(Data records)
-- ==== Sys2Proof/Laws/Only8.lean ====
section
/-! SUPPORT. What the shared operations of Remote, OpsSkim, OpsTrain, Transfer, OpsPower, Start, OpsStore,
HostRegs, HostPort, OpsBridge can write: every other part of the state is unchanged. -/

set_option Elab.async false
set_option linter.unusedSimpArgs false

namespace Sys2Proof.Machine

@[simp] theorem takePiece_only (s : State) (x : TagSt) (b : Bytes) (pt : Part) (h : pt ∉ [.cyc, .bridge]) : (takePiece s x b).part pt = s.part pt := by
  simp at h
  simp [takePiece, h]

@[simp] theorem trdpCommand_only (s : State) (t : TrdpIn) (quiet : Bool) (pt : Part) (h : pt ∉ [.host, .out, .veh, .mon, .cmd, .bridge]) : (trdpCommand s t quiet).part pt = s.part pt := by
  simp at h
  simp [trdpCommand, h]

@[simp] theorem serveRead_only (s : State) (p : Packet) (pt : Part) (h : pt ∉ [.host, .skim, .out, .veh, .mon, .cmd, .bridge]) : (serveRead s p).part pt = s.part pt := by
  simp at h
  unfold serveRead
  dsimp only
  (repeat' split) <;> simp [h]

@[simp] theorem postMessage_only (s : State) (p : Packet) (slot : Nat) (targetKind : Nat) (logKind : Nat) (typ : Nat) (target : Nat) (value : Nat) (logTarget : Nat) (pt : Part) (h : pt ∉ [.host, .out, .veh, .mon, .cmd, .bridge]) : (postMessage s p slot targetKind logKind typ target value logTarget).part pt = s.part pt := by
  simp at h
  unfold postMessage
  split <;> simp [h]

@[simp] theorem postSignal_only (s : State) (p : Packet) (id : Nat) (pt : Part) (h : pt ∉ [.host, .out, .veh, .mon, .cmd, .bridge]) : (postSignal s p id).part pt = s.part pt := by
  simp at h
  unfold postSignal
  (repeat' split) <;> simp [h]

@[simp] theorem passOn_only (s : State) (p : Packet) (pt : Part) (h : pt ∉ [.out]) : (passOn s p).part pt = s.part pt := by
  simp at h
  simp [passOn, h]

@[simp] theorem passBridge_only (s : State) (p : Packet) (pt : Part) (h : pt ∉ [.freeCount, .host, .out, .veh, .mon, .cmd, .bridge]) : (passBridge s p).part pt = s.part pt := by
  simp at h
  simp [passBridge, h]

@[simp] theorem atComposing_only (s : State) (p : Packet) (act : State → State) (pt : Part) (h : pt ∉ [.bridge, .host, .out, .veh, .mon, .cmd, .freeCount])
    (ha : ∀ s, (act s).part pt = s.part pt) : (atComposing s p act).part pt = s.part pt := by
  simp only [List.mem_cons, List.not_mem_nil, or_false, not_or] at h
  unfold atComposing
  split <;> simp [h, ha]

@[simp] theorem coldStart_only (s : State) (pt : Part) (h : pt ∉ [.set, .cyc]) : (coldStart s).part pt = s.part pt := by
  simp at h
  simp [coldStart, h]

@[simp] theorem openTransfer_only (s : State) (p : Packet) (kind : Nat) (target : Nat) (pt : Part) (h : pt ∉ [.img, .cmd]) : (openTransfer s p kind target).part pt = s.part pt := by
  simp at h
  simp [openTransfer, h]

@[simp] theorem beginTransfer_only (family : Nat) (p : Packet) (s : State) (pt : Part) (h : pt ∉ [.host, .img, .out, .veh, .mon, .cmd, .bridge]) : (beginTransfer family p s).part pt = s.part pt := by
  simp at h
  unfold beginTransfer
  dsimp only
  (repeat' split) <;> simp [h]

@[simp] theorem noTransfer_only (s : State) (family : Nat) (p : Packet) (pt : Part) (h : pt ∉ [.host, .out, .veh, .mon, .cmd, .bridge]) : (noTransfer s family p).part pt = s.part pt := by
  simp at h
  unfold noTransfer
  split <;> simp [h]

@[simp] theorem chunkTransfer_only (family : Nat) (p : Packet) (s : State) (pt : Part) (h : pt ∉ [.host, .out, .veh, .mon, .cmd, .bridge]) : (chunkTransfer family p s).part pt = s.part pt := by
  simp at h
  unfold chunkTransfer
  split <;> simp [h]

@[simp] theorem logTable_only (s : State) (kind : Nat) (id : Nat) (pt : Part) (h : pt ∉ [.recorder]) : (logTable s kind id).part pt = s.part pt := by
  simp at h
  simp [logTable, h]

@[simp] theorem emptySpare_only (s : State) (kind : Nat) (pt : Part) (h : pt ∉ [.img]) : (emptySpare s kind).part pt = s.part pt := by
  simp at h
  simp [emptySpare, h]

@[simp] theorem heldTag_only (s : State) (t : Nat) (who : Nat) (kind : TagKind) (status : Nat) (data : Bytes) (pt : Part) (h : pt ∉ [.bridge]) : (heldTag s t who kind status data).part pt = s.part pt := by
  simp at h
  simp [heldTag, h]

@[simp] theorem finishTransfer_only (family : Nat) (p : Packet) (s : State) (pt : Part) (h : pt ∉ [.cfg, .route, .safe, .time, .host, .img, .out, .veh, .cyc, .fld, .mon, .cmd, .bridge, .recorder]) :
    (finishTransfer family p s).part pt = s.part pt := by
  simp only [List.mem_cons, List.not_mem_nil, or_false, not_or] at h
  have hl : ∀ (s : State) (t : Transfer) (u : State) (m : Nat), loadKind s t = .ok (u, m) → u.part pt = s.part pt := by
    intro s t u m hk
    unfold loadKind loadRoute loadSchedule loadEvents loadEquations loadSerial loadProfile loadGates loadImage at hk
    dsimp only at hk
    (repeat' split at hk) <;> first | (cases hk; done) | (injection hk with hk; injection hk with hk _; subst hk; simp [h])
  unfold finishTransfer
  split
  · simp [h]
  · split
    · simp [h]
    · dsimp only
      split
      · simp [h]
      · split
        · simp [h]
        · next u m hk => simp [h, hl _ _ _ _ hk]

@[simp] theorem readWakeStatus_only (s : State) (pt : Part) (h : pt ∉ [.sleep]) : (readWakeStatus s).1.part pt = s.part pt := by
  simp at h
  simp [readWakeStatus, h]

@[simp] theorem skipAlarms_only (s : State) (pt : Part) (h : pt ∉ [.sleep]) : (skipAlarms s).part pt = s.part pt := by
  simp at h
  simp [skipAlarms, h]

@[simp] theorem offLine_only (s : State) (pt : Part) (h : pt ∉ [.set, .time, .line, .cyc, .pair]) : (offLine s).part pt = s.part pt := by
  simp at h
  simp [offLine, h]

@[simp] theorem logStart_only (s : State) (pt : Part) (h : pt ∉ [.host, .skim, .img, .start, .recorder]) : (logStart s).part pt = s.part pt := by
  simp at h
  simp [logStart, h]

@[simp] theorem selectSpare_only (s : State) (p : Packet) (kind : Nat) (pt : Part) (h : pt ∉ [.host, .img, .out, .veh, .mon, .cmd, .bridge]) : (selectSpare s p kind).part pt = s.part pt := by
  simp at h
  simp [selectSpare, h]

@[simp] theorem enrolKey_only (s : State) (key : Bytes) (id : Nat) (pt : Part) (h : pt ∉ [.img, .recorder]) : (enrolKey s key id).part pt = s.part pt := by
  simp at h
  simp [enrolKey, h]

@[simp] theorem eraseConfigs_only (s : State) (pt : Part) (h : pt ∉ [.img]) : (eraseConfigs s).part pt = s.part pt := by
  simp at h
  simp [eraseConfigs, h]

@[simp] theorem readVportLink_only (s : State) (v : Nat) (pt : Part) (h : pt ∉ [.veh]) : (readVportLink s v).1.part pt = s.part pt := by
  simp at h
  simp [readVportLink, h]

@[simp] theorem readCounters_only (s : State) (c : Nat) (pt : Part) (h : pt ∉ [.freeCount, .fld]) : (readCounters s c).part pt = s.part pt := by
  simp at h
  unfold readCounters
  dsimp only
  (repeat' split) <;> simp [h]

@[simp] theorem readFieldState_only (s : State) (k : Nat) (pt : Part) (h : pt ∉ [.fld, .freeCount]) : (readFieldState s k).1.part pt = s.part pt := by
  simp at h
  simp [readFieldState, h]

@[simp] theorem frameErr_only (s : State) (pt : Part) (h : pt ∉ [.host]) : (frameErr s).part pt = s.part pt := by
  simp at h
  simp [frameErr, h]

@[simp] theorem readStatus_only (s : State) (r : StatusReg) (pt : Part) (h : pt ∉ [.sleep, .veh, .fld, .freeCount]) : (readStatus s r).1.part pt = s.part pt := by
  simp at h
  unfold readStatus
  split <;> simp [h]

@[simp] theorem setFieldPort_only (s : State) (k : Nat) (f : FPort → FPort) (pt : Part) (h : pt ∉ [.fld]) : (setFieldPort s k f).part pt = s.part pt := by
  simp at h
  simp [setFieldPort, h]

@[simp] theorem writeStatus_only (s : State) (r : StatusReg) (w : Word32) (pt : Part) (h : pt ∉ [.sleep, .safe, .line, .veh, .fld, .pair]) : (writeStatus s r w).part pt = s.part pt := by
  simp at h
  unfold writeStatus
  split <;> simp [h]

@[simp] theorem writeReadIndex_only (s : State) (w : Word32) (pt : Part) (h : pt ∉ [.veh]) : (writeReadIndex s w).part pt = s.part pt := by
  simp at h
  unfold writeReadIndex
  split <;> simp [h]

@[simp] theorem writeOwn_only (s : State) (r : Ring) (k : Nat) (w : Word32) (pt : Part) (h : pt ∉ [.host, .veh]) : (writeOwn s r k w).part pt = s.part pt := by
  simp at h
  simp [writeOwn, h]

@[simp] theorem writeRingWord_only (s : State) (r : Ring) (a : Nat) (w : Word32) (pt : Part) (h : pt ∉ [.host, .veh]) : (writeRingWord s r a w).part pt = s.part pt := by
  simp at h
  unfold writeRingWord
  (repeat' split) <;> simp [h]

@[simp] theorem readTrainTime_only (s : State) (pt : Part) (h : pt ∉ [.host]) : (readTrainTime s).1.part pt = s.part pt := by
  simp at h
  simp [readTrainTime, h]

@[simp] theorem hostRead_only (s : State) (a : Nat) (pt : Part) (h : pt ∉ [.sleep, .host, .veh, .fld, .freeCount]) : (hostRead s a).1.part pt = s.part pt := by
  simp at h
  unfold hostRead
  (repeat' split) <;> simp [h]

@[simp] theorem takeCommand_only (s : State) (pt : Part) (h : pt ∉ [.host, .out, .veh, .mon, .cmd, .bridge]) : (takeCommand s).part pt = s.part pt := by
  simp at h
  simp [takeCommand, h]

@[simp] theorem writeCmdCtrl_only (s : State) (w : Word32) (pt : Part) (h : pt ∉ [.host, .out, .veh, .mon, .cmd, .bridge]) : (writeCmdCtrl s w).part pt = s.part pt := by
  simp at h
  simp [writeCmdCtrl, h]

@[simp] theorem releaseReply_only (s : State) (pt : Part) (h : pt ∉ [.host, .out, .veh, .mon, .cmd, .bridge]) : (releaseReply s).part pt = s.part pt := by
  simp at h
  unfold releaseReply
  dsimp only
  (repeat' split) <;> simp [h]

@[simp] theorem writeReplyCtrl_only (s : State) (w : Word32) (pt : Part) (h : pt ∉ [.host, .out, .veh, .mon, .cmd, .bridge]) : (writeReplyCtrl s w).part pt = s.part pt := by
  simp at h
  simp [writeReplyCtrl, h]

@[simp] theorem writeIntStatus_only (s : State) (w : Word32) (pt : Part) (h : pt ∉ [.host]) : (writeIntStatus s w).part pt = s.part pt := by
  simp at h
  simp [writeIntStatus, h]

@[simp] theorem writeIntMask_only (s : State) (w : Word32) (pt : Part) (h : pt ∉ [.host]) : (writeIntMask s w).part pt = s.part pt := by
  simp at h
  simp [writeIntMask, h]

@[simp] theorem writeCmdWin_only (s : State) (k : Nat) (w : Word32) (pt : Part) (h : pt ∉ [.host]) : (writeCmdWin s k w).part pt = s.part pt := by
  simp at h
  simp [writeCmdWin, h]

@[simp] theorem hostWrite_only (s : State) (a : Nat) (w : Word32) (pt : Part) (h : pt ∉ [.sleep, .safe, .host, .line, .out, .veh, .fld, .mon, .cmd, .pair, .bridge]) : (hostWrite s a w).part pt = s.part pt := by
  simp at h
  unfold hostWrite
  (repeat' split) <;> simp [h]

@[simp] theorem hostAccess_only (s : State) (act : State → State) (pt : Part)
    (ha : ∀ s, (act s).part pt = s.part pt) : (hostAccess s act).part pt = s.part pt := by
  unfold hostAccess
  split <;> simp [ha]

@[simp] theorem hostReadOut_only (s : State) (a : Nat) (pt : Part) (h : pt ∉ [.sleep, .host, .out, .veh, .fld, .freeCount]) : (hostReadOut s a).part pt = s.part pt := by
  simp at h
  simp [hostReadOut, h]

@[simp] theorem hostWrites_only (s : State) (a : Nat) (l : List Word32) (pt : Part) (h : pt ∉ [.line, .out, .bridge, .veh, .sleep, .safe, .host, .mon, .fld, .cmd, .pair]) :
    (hostWrites s a l).part pt = s.part pt := by
  simp only [List.mem_cons, List.not_mem_nil, or_false, not_or] at h
  induction l generalizing s a with
  | nil => rfl
  | cons w ws ih => simp [hostWrites, ih, h]

@[simp] theorem hostReads_only (s : State) (a k : Nat) (pt : Part) (h : pt ∉ [.sleep, .host, .out, .veh, .fld, .freeCount]) :
    (hostReads s a k).1.part pt = s.part pt := by
  simp only [List.mem_cons, List.not_mem_nil, or_false, not_or] at h
  induction k generalizing s a with
  | zero => rfl
  | succ k ih => simp [hostReads, ih, h]

@[simp] theorem postRoute_only (s : State) (p : Packet) (i : Nat) (pt : Part) (h : pt ∉ [.host, .out, .veh, .fld, .mon, .cmd, .bridge, .recorder, .freeCount, .route]) : (postRoute s p i).part pt = s.part pt := by
  simp at h
  unfold postRoute
  dsimp only
  (repeat' split) <;> simp [h]

end Sys2Proof.Machine
end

| Exercise |
Up to and including the line with "quiet).part pt = s.part pt := by", output each line of the entries above exactly, starting from the first.

| Answer to the problem |
-- ==== Sys2Proof/Laws/Only8.lean ====
section
/-! SUPPORT. What the shared operations of Remote, OpsSkim, OpsTrain, Transfer, OpsPower, Start, OpsStore,
HostRegs, HostPort, OpsBridge can write: every other part of the state is unchanged. -/

set_option Elab.async false
set_option linter.unusedSimpArgs false

namespace Sys2Proof.Machine

@[simp] theorem takePiece_only (s : State) (x : TagSt) (b : Bytes) (pt : Part) (h : pt ∉ [.cyc, .bridge]) : (takePiece s x b).part pt = s.part pt := by
  simp at h
  simp [takePiece, h]

@[simp] theorem trdpCommand_only (s : State) (t : TrdpIn) (quiet : Bool) (pt : Part) (h : pt ∉ [.host, .out, .veh, .mon, .cmd, .bridge]) : (trdpCommand s t quiet).part pt = s.part pt := by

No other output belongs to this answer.